One of the key advantages of working in a tertiary center is the availability of immediate interdisciplinary support. Bozung explained, “The great thing about it is that everyone's sort of in the same area, right? So if I need help from a retina surgeon, for example, I can just get on the phone and, and call a friend who's also there.” This facilitates timely referrals for cases requiring surgical intervention, such as orbital fractures or complex posterior segment injuries. She described her own scope of practice within trauma care: “As an optometrist, I handle everything that I can… anterior segment things, hyphema, traumatic iritis, corneal abrasions, those are pretty low hanging fruit to deal with. Other things, if there's a fracture that needs surgery, then I can obviously phone up a friend in oculoplastics.”
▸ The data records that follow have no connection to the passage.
theorem State.Formed.claimStrand (h : s.Formed) {n} : (s.claimStrand n).Formed := h
theorem State.Formed.claims (h : s.Formed) : s.claims.Formed := by
  unfold State.claims
  grind [State.Formed.claimStrand, !State.Formed.foldl]
theorem State.Formed.reserveAll (h : s.Formed) {c lid plan} : (s.reserveAll c lid plan).Formed := by
  unfold State.reserveAll
  grind [State.Formed.onStrand, State.Formed.onLaunch, State.Formed.unreserve, !State.Formed.foldl]
theorem State.Formed.endOff (h : s.Formed) {c lid t} : (s.endOff c lid t).Formed := h
theorem State.Formed.endCandidate (h : s.Formed) {l t} {f : State → Nat → State} (hf : ∀ s k, s.Formed → (f s k).Formed) :
    (s.endCandidate l t f).Formed := by
  unfold State.endCandidate; split
  · exact h.foldl fun s k hs => hf s k.id hs
  · exact hf s t.id h
theorem State.Formed.bindPark (h : s.Formed) {d c l t detail va} : (s.bindPark d c l t detail va).Formed := h.dieRecord.onCtx.onTask
theorem State.Formed.bindEnd (h : s.Formed) {d c l t cause detail va} : (s.bindEnd d c l t cause detail va).Formed := by
  unfold State.bindEnd
  grind [State.Formed.endCandidate, State.Formed.endOff, State.Formed.dieRecord]
theorem State.Formed.bindFault (h : s.Formed) {d c l t cause detail va} : (s.bindFault d c l t cause detail va).Formed := by
  unfold State.bindFault
  split
  · exact h.bindPark
  · exact h.bindEnd
theorem State.Formed.hintWait (h : s.Formed) {d c l t k} : (s.hintWait d c l t k).Formed := by
  unfold State.hintWait
  dsimp only
  generalize (if l.persist then _ else _ : List Task) = ts
  cases e : ts.findSome? _ with
  | none => trivial
  | some r =>
    obtain ⟨t, -, e⟩ := List.exists_of_findSome?_eq_some e
    grind [!State.Formed.hint]
theorem State.Formed.offer (h : s.Formed) {d core c lid t} : (s.offer d core c lid t).Formed := h
theorem State.Formed.choose (h : s.Formed) {d l starved} : (s.choose d l starved).s.Formed := by
  induction l generalizing starved with
  | nil => exact h
  | cons x l ih =>
    unfold State.choose
    grind [!State.Formed.structRead, State.Formed.bindFault, State.Formed.dieFatal, !State.Formed.agentHold, !State.Formed.hintWait,
        State.Formed.reserveAll, State.Formed.offer, Read.Formed, Hint.Formed, SomeFormed]
theorem State.Formed.discard (h : s.Formed) {n} : (s.discard n).Formed := by
  unfold State.discard
  grind [State.Formed.unpark, State.Formed.onTaskOf, State.Formed.gsTaskEvent, State.Formed.dropStrand, State.Formed.abandonOf]
theorem State.Formed.preempt (h : s.Formed) {c lid t n} : (s.preempt c lid t n).Formed := by
  unfold State.preempt
  grind [State.Formed.onStrand, State.Formed.onTask, State.Formed.onCtx, State.Formed.select, State.Formed.discard,
    State.Formed.leave]
theorem State.Formed.considerPreempt (h : s.Formed) {d a} : (s.considerPreempt d a).Formed := by
  unfold State.considerPreempt
  split
  · exact h
  · split
    · exact h
    · split
      · exact h.preempt
      · exact h
theorem State.Formed.execDispatchCycle (h : s.Formed) {die} : NextFormed (execDispatchCycle die s) := by
  unfold Machine.execDispatchCycle
  grind [State.Formed.claims, State.Formed.onDie, !State.Formed.choose, State.Formed.considerPreempt, State.Formed.used, NextFormed]
theorem State.Formed.loadImages (h : s.Formed) {d c core k} : (s.loadImages d c core k).Formed := by
  unfold State.loadImages
  grind [!State.Formed.structRead, State.Formed.onCore, Loaded.Formed]
theorem State.Formed.bind (h : s.Formed) {d core n c l t k image} : (s.bind d core n c l t k image).Formed := by
  unfold State.bind
  dsimp only
  split
  · exact h.setStrand.onTask.onCtx.unreserve.onDie.onDie
  · exact h.setStrand.onTask.onCtx.unreserve.onDie
theorem State.Formed.unoffer (h : s.Formed) {c lid t} : (s.unoffer c lid t).Formed := by
  unfold State.unoffer
  split
  · exact h.onTask.onStrand
  · exact h.onTask
theorem State.Formed.judgeBinding (h : s.Formed) {core d c l t} : SomeFormed (s.judgeBinding core d c l t) := by
  unfold State.judgeBinding
  extract_lets back stopped ends
  have hb {u : State} (hu : u.Formed) : (back u).Formed := hu.unoffer
  have hs {u : State} {r : Read} (hu : u.Formed) (hr : r.Formed) : SomeFormed (stopped u r) := by
    cases r with
    | fault x y va => exact (hb hu).bindFault
    | bad va => exact (hb h).dieFatal
    | held va => exact h.agentHold
    | wait s1 => exact iteInduction (fun _ => trivial) fun _ => hr
    | ok v => exact hb h
  have he {x y} : SomeFormed (ends x y) := (hb h).dieRecord.endOff
  have hl {k} := h.loadImages (d := d) (c := c) (core := core) (k := k)
  have hr := h.structRead (who := .binding core) (d := d) (c := c) (va := l.kdesc.toNat) (n := 128) (detail := 0x0500)
  clear_value stopped ends
  split
  · refine iteInduction (fun _ => hb h) fun _ => ?_
    split
    · exact hb h
    · dsimp only
      split
      · next s1 r e => exact hs (e ▸ hl).1 (e ▸ hl).2
      · next s1 e =>
        have h1 : (Loaded.ok s1).Formed := e ▸ hl
        replace h1 : s1.Formed := h1
        split
        · exact h1.bind
        · refine iteInduction (fun _ => he) fun _ => ?_
          split
          · exact h1.bind
          · exact he
          · exact (hb h).countInt.dieLost
          · next s2 e2 =>
            have h2 : (Rd.wait s2).Formed := e2 ▸ h1.readPa
            exact iteInduction (fun _ => trivial) fun _ => h2
          · trivial
  · next s1 r e => rw [e] at hr; exact hs hr.1 hr.2
theorem State.Formed.execBindingJudge {s0 : State} (h : s0.Formed) {core} : NextFormed (execBindingJudge core s0) := by
  unfold Machine.execBindingJudge
  grind [State.Formed.claims, State.Formed.onCore, !State.Formed.judgeBinding, State.Formed.used, NextFormed, SomeFormed]
theorem State.Formed.execTaskReexecute (h : s.Formed) {ctx lid task} : NextFormed (execTaskReexecute ctx lid task s) := by
  unfold Machine.execTaskReexecute
  split
  · split
    · split
      · trivial
      · exact h.onTask
    · trivial
  · trivial
theorem State.Formed.hwTask (h : s.Formed) {core c lid t} : (s.hwTask core c lid t).Formed := by
  unfold State.hwTask
  grind [State.Formed.onTask, State.Formed.discard, State.Formed.onCtx, State.Formed.gsTaskEvent, State.Formed.unpark,
    State.Formed.coreRecord, State.Formed.endTask, State.Formed.endOff]
theorem State.Formed.hardwareError (h : s.Formed) {core} : (s.hardwareError core).Formed := by
  unfold State.hardwareError
  grind [State.Formed.hwTask, State.Formed.onCore, State.Formed.select, !State.Formed.foldl]
theorem State.Formed.execCoreHardwareError (h : s.Formed) {core} : NextFormed (execCoreHardwareError core s) := h.hardwareError
theorem State.Formed.execCoreParityError (h : s.Formed) {hit} : NextFormed (execCoreParityError hit s) := by
  unfold Machine.execCoreParityError
  grind [State.Formed.onCore, State.Formed.hardwareError, NextFormed]
theorem State.Formed.execClusterParityError (h : s.Formed) {cluster err} : NextFormed (execClusterParityError cluster err s) := by
  unfold Machine.execClusterParityError
  grind [State.Formed.onCluster, State.Formed.abandonOf, State.Formed.hardwareError, !State.Formed.foldl, NextFormed]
Bozung underscored the importance of on-the-job experience and strong foundational knowledge. “Having a really strong background in ocular disease and pathology and understanding how different parts of the eye work together is absolutely critical from a baseline standpoint,” she explained. Continuous exposure to a variety of trauma cases enhances diagnostic skill, particularly in recognizing subtle or atypical presentations: “Being able to see any red flags that might come up and being aware of what potential traumas may be more hidden or disguised, for example, is very important. Just having a keen eye for small details and never glossing over something that doesn't quite line up.”
For optometrists developing expertise in ocular trauma, Bozung offered practical advice: “Be ready to handle as much as you can and then know your limit of what you can do and what you need to get help on is also very critical too.” She emphasized the value of a reliable professional network for referrals and second opinions: “Having a good network of people that you can refer to or get second opinions if you need to is super important. So you don't feel like you're on an island by yourself treating all these crazy things.”
Overall, Bozung’s presentation highlighted the spectrum of ocular trauma seen in a tertiary care setting, the importance of collaborative practice, and the need for optometrists to develop both foundational knowledge and practical experience to manage these patients effectively.